While fibers are like threads in that they possess a stack, they must be explicitly started, suspended and resumed by a user-mode scheduler. Creating a fiber is merely allocating some memory for the stack; no system calls need be involved. When a thread is created, the operating system must be told about it, which means system calls that elevate privilege levels. In other words, it is more costly in terms of time to create a thread. Fibers can also be reused immediately after a task has completed; threads cannot be reused in the same manner since they require kernel tracking.

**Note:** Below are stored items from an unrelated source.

def rcpLane (f : FF) (sat : Bool) (m : Rnd) (a : Nat) : Nat × FlagSet :=
  match f.decode a with
  | .nan => (f.qnan, 0)
  | .inf n => (zeroOf f n, 0)
  | .fin n 0 _ => (infOf f n, fDZ)
  | .fin n x e => f.round (rcpEx n x e) m sat
def rsqLane (f : FF) (sat : Bool) (m : Rnd) (a : Nat) : Nat × FlagSet :=
  match f.decode a with
  | .nan => (f.qnan, 0)
  | .inf n => if n then (f.qnan, fNV) else (zeroOf f false, 0)
  | .fin n 0 _ => (infOf f n, fDZ)
  | .fin n x e => if n then (f.qnan, fNV) else f.round (rsqEx x e) m sat
def sqrtLane (f : FF) (sat : Bool) (m : Rnd) (a : Nat) : Nat × FlagSet :=
  match f.decode a with
  | .nan => (f.qnan, 0)
  | .inf n => if n then (f.qnan, fNV) else (infOf f false, 0)
  | .fin n 0 _ => (zeroOf f n, 0)
  | .fin n x e => if n then (f.qnan, fNV) else f.round (sqrtEx x e) m sat
def exp2Lane (f : FF) (sat : Bool) (m : Rnd) (a : Nat) : Nat × FlagSet :=
  match f.decode a with
  | .nan => (f.qnan, 0)
  | .inf n => (if n then zeroOf f false else infOf f false, 0)
  | .fin n x e => f.round (exp2Ex n x e) m sat
def log2Lane (f : FF) (sat : Bool) (m : Rnd) (a : Nat) : Nat × FlagSet :=
  match f.decode a with
  | .nan => (f.qnan, 0)
  | .inf n => if n then (f.qnan, fNV) else (infOf f false, 0)
  | .fin _ 0 _ => (infOf f true, fDZ)
  | .fin n x e => if n then (f.qnan, fNV) else f.round (log2Ex x e) m sat

/-- `v.rcp` (R223). -/
def execVRcp (x : V1) (s : State) : Host.Outcome State Fault Refusal :=
  vector1 0x410 8 10 x (fun m a => withFF x.ty fun f => rcpLane f x.sat m a) s
/-- `v.rsq` (R223). -/
def execVRsq (x : V1) (s : State) : Host.Outcome State Fault Refusal :=
  vector1 0x411 8 10 x (fun m a => withFF x.ty fun f => rsqLane f x.sat m a) s
/-- `v.sqrt` (R223). -/
def execVSqrt (x : V1) (s : State) : Host.Outcome State Fault Refusal :=
  vector1 0x412 8 10 x (fun m a => withFF x.ty fun f => sqrtLane f x.sat m a) s
/-- `v.exp2` (R223). -/
def execVExp2 (x : V1) (s : State) : Host.Outcome State Fault Refusal :=
  vector1 0x413 8 10 x (fun m a => withFF x.ty fun f => exp2Lane f x.sat m a) s
/-- `v.log2` (R223). -/
def execVLog2 (x : V1) (s : State) : Host.Outcome State Fault Refusal :=
  vector1 0x414 8 10 x (fun m a => withFF x.ty fun f => log2Lane f x.sat m a) s

/-! ## Conversion, scaling and rounding (R224 to R226) -/

/-- `v.cvt` (R224). -/
def execVCvt (x : V1) (src : Ty) (part : Fin 16) (s : State) : Host.Outcome State Fault Refusal :=
  runOp s fun t => do
    let (t, a, ga) ← readV t x.a
    let k := opk 0x418 (tyTo x.ty)
    let ns := src.elems
    let nd := x.ty.elems
    let p := part.val
    let w := x.ty.width
    let named (i : Nat) : Bool := nd ≤ ns || (p * ns ≤ i && i < (p + 1) * ns)
    let from_ (i : Nat) : Nat := if nd < ns then p * nd + i else if ns < nd then i - p * ns else i
    putLanes t 4 6 x.nw x.d (vTagOf t.regs k ga 0 0 x.msk) k w nd (fun i => named i && elemActive t.regs x.msk w i)
      fun i => convertElem src x.ty (laneOf src.width a.toNat (from_ i)) (modeOf t x.rnd) x.sat

/-- One lane of `v.scl`. -/
def sclLane (dst src : Ty) (scale : FV) (sat : Bool) (m : Rnd) (a : Nat) : Nat × FlagSet :=
  let (v, fl) := (decodeElem src a).mul scale
  let (c, g) := toFloat v dst m sat
  (c, fl ||| g)

/-- `v.scl` (R225). -/
def execVScl (x : V2) (src scale : Ty) (s : State) : Host.Outcome State Fault Refusal :=
  runOp s fun t => do
    let (t, a, ga) ← readV t x.a
    let (t, b, gb) ← readV t x.b
    let k := opk 0x419 (tyTo x.ty)
    let w := x.ty.width
    let v := decodeElem scale (laneOf scale.width b.toNat 0)
    putLanes t 4 6 x.nw x.d (vTagOf t.regs k ga gb 0 x.msk) k w x.ty.elems
      (fun i => i < 256 && elemActive t.regs x.msk w i)
      fun i => sclLane x.ty src v x.sat (modeOf t x.rnd) (laneOf 32 a.toNat i)

/-- One lane of `v.rnd`. -/
def rndLane (f : FF) (m : Rnd) (a : Nat) : Nat × FlagSet :=
  match f.decode a with
  | .nan => (f.qnan, 0)
  | .inf _ | .fin _ 0 _ => (a, 0)
  | .fin n x e =>
    let (y, inexact) := roundUnits ⟨n, x, e, false⟩ 0 m
    ((f.round ⟨n, y, 0, false⟩ .rne false).1, flagIf inexact fNX)

/-- `v.rnd` (R226). -/
def execVRnd (x : V1) (s : State) : Host.Outcome State Fault Refusal :=
  vector1 0x41A 4 6 x (fun m a => withFF x.ty fun f => rndLane f m a) s

/-! ## Comparison, classification, selection (R227 to R229) -/

/-- The relation of a condition on two elements (R227). -/
def elemCc (cc : Cc) (ty : Ty) (a b : Nat) : Bool :=
  if ty.isInt then
    match cc with
    | .eq => a = b
    | .ne => a ≠ b
    | .lt => elemInt ty a < elemInt ty b
    | .ge => elemInt ty b ≤ elemInt ty a
    | .ltb => a < b
    | .geb => b ≤ a
  else match ffOf ty with
    | none => false
    | some f =>
      let key (x : Nat) : Int := if bit x (f.width - 1) then -((x % 2 ^ (f.width - 1) : Nat) : Int) else x
      if isNan f a || isNan f b then cc = .ne
      else match cc with
        | .eq => key a = key b
        | .ne => key a ≠ key b
        | .lt => key a < key b
        | .ge => key b ≤ key a
        | .ltb | .geb => false

/-- A mask result (R227): bits of inactive lanes keep their old values, bits at or above N are 0. -/
def putMask (t : Thread) (d : Fin 16) (n : Nat) (m : Fin 16) (f : Nat → Bool) (g : Tag) : Thread :=
  let is := List.range n
  let x := packList 1 (is.map fun i => ofBool (maskActive t.regs m i && f i))
  let w := packList 1 (is.map fun i => ofBool (maskActive t.regs m i))
  putDest t 4 (.q d (BitVec.ofNat 1024 x) (BitVec.ofNat 1024 (w + (2 ^ 1024 - 2 ^ n)))) g

/-- `v.cmp` (R227). -/
def execVCmp (cc : Cc) (d : Fin 16) (a b : VSrc) (ty : Ty) (msk : Fin 16) (s : State) :
    Host.Outcome State Fault Refusal :=
  runOp s fun t => do
    let (t, x, ga) ← readV t a
    let (t, y, gb) ← readV t b
    let w := ty.width
    return putMask t d ty.elems msk (fun i => elemCc cc ty (laneOf w x.toNat i) (laneOf w y.toNat i))
      (vTagOf t.regs (opk 0x420 (tyTo ty)) ga gb 0 msk)

/-- The class of an element, as the number of its set bit (R228). -/
def elemClass (f : FF) (x : Nat) : Nat :=
  match f.decode x with
  | .nan => 0
  | .inf n => if n then 1 else 7
  | .fin n m _ => if m = 0 then 4 else if m < 2 ^ f.m then (if n then 3 else 5) else (if n then 2 else 6)

/-- `v.class` (R228). -/
def execVClass (d : Fin 16) (a : VSrc) (set : BitVec 8) (ty : Ty) (msk : Fin 16) (s : State) :
    Host.Outcome State Fault Refusal :=
  runOp s fun t => do
    let (t, x, ga) ← readV t a
    let w := ty.width
    return putMask t d ty.elems msk
      (fun i => match ffOf ty with
        | some f => set.getLsbD (elemClass f (laneOf w x.toNat i))
        | none => false)
      (vTagOf t.regs (opk 0x421 (tyTo ty)) ga 0 0 msk)

/-- `v.sel` (R229). -/
def execVSel (x : V2) (q : Fin 16) (s : State) : Host.Outcome State Fault Refusal :=
  runOp s fun t => do
    let (t, a, ga) ← readV t x.a
    let (t, b, gb) ← readV t x.b
    let k := opk 0x422 (tyTo x.ty)
    let w := x.ty.width
    putLanes t 2 4 x.nw x.d (vTagOf t.regs k ga gb t.regs.qTag[q] x.msk) k w x.ty.elems (elemActive t.regs x.msk w)
      fun i => (laneOf w (if t.regs.q[q].getLsbD i then a.toNat else b.toNat) i, 0)

/-! ## Logic, shifts and bit counts (R230, R231) -/

/-- `v.and` (R230). -/
def execVAnd (x : V2) (s : State) : Host.Outcome State Fault Refusal := vector2 0x428 2 4 x (fun _ a b => (a &&& b, 0)) s
/-- `v.or` (R230). -/
def execVOr (x : V2) (s : State) : Host.Outcome State Fault Refusal := vector2 0x429 2 4 x (fun _ a b => (a ||| b, 0)) s
/-- `v.xor` (R230). -/
def execVXor (x : V2) (s : State) : Host.Outcome State Fault Refusal := vector2 0x42A 2 4 x (fun _ a b => (a ^^^ b, 0)) s
/-- `v.not` (R230). -/
def execVNot (x : V1) (s : State) : Host.Outcome State Fault Refusal :=
  vector1 0x42B 2 4 x (fun _ a => (2 ^ x.ty.width - 1 - a, 0)) s
/-- `v.shl` (R231). -/
def execVShl (x : V2) (s : State) : Host.Outcome State Fault Refusal :=
  vector2 0x42C 2 4 x (fun _ a n => (if x.ty.width ≤ n then 0 else a * 2 ^ n % 2 ^ x.ty.width, 0)) s
/-- `v.shr` (R231). -/
def execVShr (x : V2) (s : State) : Host.Outcome State Fault Refusal :=
  vector2 0x42D 2 4 x (fun _ a n => (if x.ty.width ≤ n then 0 else a / 2 ^ n, 0)) s
/-- `v.sra` (R231). -/
def execVSra (x : V2) (s : State) : Host.Outcome State Fault Refusal :=
  vector2 0x42E 2 4 x (fun _ a n =>
    (wrapN x.ty.width (sgn x.ty.width a / ((2 ^ min n x.ty.width : Nat) : Int)), 0)) s
/-- `v.popc` (R231). -/
def execVPopc (x : V1) (s : State) : Host.Outcome State Fault Refusal :=
  vector1 0x42F 4 6 x (fun _ a => (popcN x.ty.width a, 0)) s
/-- `v.clz` (R231). -/
def execVClz (x : V1) (s : State) : Host.Outcome State Fault Refusal :=
  vector1 0x430 4 6 x (fun _ a => (clzN x.ty.width a, 0)) s

/-! ## Reductions and scans (R232) -/

/-- A running exact sum of elements of one floating format, in units of its smallest subnormal. -/
structure SumAcc where
  nan : Bool := false
  pinf : Bool := false
  ninf : Bool := false
  some_ : Bool := false
  /-- Every term so far is −0. -/
  negZero : Bool := true
  total : Int := 0
  deriving DecidableEq, Repr

def SumAcc.add (f : FF) (a : SumAcc) (x : Nat) : SumAcc :=
  match f.decode x with
  | .nan => { a with nan := true, some_ := true }
  | .inf n => { a with pinf := a.pinf || !n, ninf := a.ninf || n, some_ := true, negZero := false }
  | .fin n m e =>
    let v := scaleTo (if n then -(m : Int) else m) e f.qmin
    { a with some_ := true, negZero := a.negZero && m = 0 && n, total := a.total + v }

/-- The value of a sum, rounded once (R160, R232). -/
def SumAcc.result (f : FF) (a : SumAcc) (m : Rnd) (sat : Bool) : Nat × FlagSet :=
  if a.nan then (f.qnan, 0)
  else if a.pinf && a.ninf then (f.qnan, fNV)
  else if a.pinf then (infOf f false, 0)
  else if a.ninf then (infOf f true, 0)
  else f.round (exOf a.total f.qmin (a.some_ && a.negZero)) m sat

/-- What a reduction carries along a segment. -/
inductive Carry where
  | sum (x : Int)
  | fsum (x : SumAcc)
  | pick (x : Option Nat)
  deriving DecidableEq, Repr

/-- The reductions: add, or the larger or smaller. -/
inductive RedKind where
  | add
  | pick (wantMax : Bool)
  deriving DecidableEq, Repr

def carryInit (k : RedKind) (ty : Ty) : Carry :=
  match k with
  | .add => if ty.isInt then .sum 0 else .fsum {}
  | .pick _ => .pick none
def carryStep (k : RedKind) (ty : Ty) (c : Carry) (x : Nat) : Carry :=
  match c with
  | .sum t => .sum (t + elemInt ty x)
  | .fsum a => match ffOf ty with
    | some f => .fsum (a.add f x)
    | none => .fsum a
  | .pick none => match ffOf ty with
    | some f => .pick (some (if isNan f x then f.qnan else x))
    | none => .pick (some x)
  | .pick (some y) => match k with
    | .pick wantMax => .pick (some (lanePick ty wantMax y x).1)
    | .add => c
/-- The identity of max and min (R232). -/
def pickIdentity (ty : Ty) (wantMax : Bool) : Nat :=
  if ty.isInt then wrapN ty.width (if wantMax then intMin ty else intMax ty)
  else match ffOf ty with
    | some f => infOf f wantMax
    | none => 0
def carryResult (k : RedKind) (ty : Ty) (m : Rnd) (sat : Bool) (c : Carry) : Nat × FlagSet :=
  match c with
  | .sum t => fitInt ty t sat
  | .fsum a => match ffOf ty with
    | some f => a.result f m sat
    | none => (0, 0)
  | .pick (some x) => (x, 0)
  | .pick none => match k with
    | .pick wantMax => (pickIdentity ty wantMax, 0)
    | .add => (0, 0)

/-- A lane of a reduction's source: a segment head, contributing, and its element. -/
structure RLane where
  head : Bool
  act : Bool
  x : Nat
  deriving DecidableEq, Repr

/-- The carries after each lane of a scan: inclusive and exclusive. -/
def scanCarries (k : RedKind) (ty : Ty) : List RLane → Carry → List (Carry × Carry)
  | [], _ => []
  | l :: ls, c =>
    let c := if l.head then carryInit k ty else c
    let c' := if l.act then carryStep k ty c l.x else c
    (c', c) :: scanCarries k ty ls c'

/-- For each lane, the carry at the end of its segment, and that carry itself where the lane is a head. -/
def segTotals : List RLane → List Carry → List (Carry × Option Carry)
  | l :: ls, c :: cs =>
    let rest := segTotals ls cs
    let total := match ls, rest with
      | l' :: _, (d, _) :: _ => if l'.head then c else d
      | _, _ => c
    (total, if l.head then some total else none) :: rest
  | _, _ => []

/-- The lanes of a source with its head flags (R232): lane 0 is always a head. -/
def redLanes (t : Thread) (x : VRed) (a : VReg) : List RLane :=
  (List.range x.ty.elems).map fun i =>
    { head := i = 0 || (x.seg && t.regs.q[x.q].getLsbD i), act := maskActive t.regs x.msk i,
      x := laneOf x.ty.width a.toNat i }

Assume, like above, that we want to multiplex a very large number M of ready co-routines (as fibers) on a relatively small number N of CPUs. We can simply start the same number N of worker threads as we have CPUs. Our job now becomes trying to keep those worker threads as busy as possible. Each thread can look at a global list of co-routines (fibers) that are ready to be executed, take the highest priority one and run it until it either suspends or completes. We only ever have N threads running on N CPUs, so we do not risk overburdening the Operating System scheduler. Instead, our application makes progress with the most throughput possible.

This method has several advantages over strictly using threads as co-routines:

  • Thread startup and shutdown time can be elided.

  • Impossible to overwhelm the Operating System scheduler.

  • When a co-routine needs to yield, we immediately switch to other work for our application.

  • Co-routines cannot preempt each other, incurring an unnecessary context switch cost.

  • System calls and elevation only happen when a thread runs out of work and needs to wait.

There are a few things to be aware of though:

  • Thread-specific data and thread_local variables do not work as expected since a co-routine can switch threads.

  • Synchronization primitives that are tied to a thread (such as a mutex or shared_mutex) may result in undefined behavior since a co-routine can switch threads.

Any parallelized co-routine system requires some means of telling the scheduler to run something else. In the thread case, this means telling the system to start an additional thread (though this can overwhelm the Operating System); in the fiber case, this means telling the current thread to switch to a different task.

History

Game development has often pushed the envelope in terms of performance. NVIDIA projects (including Omniverse) tend to be game-industry-adjacent and often hold to the same tenets in terms of performance. The original architects of carb.tasking were from within the game industry and had successful use of parallelized and concurrent co-routine-based systems.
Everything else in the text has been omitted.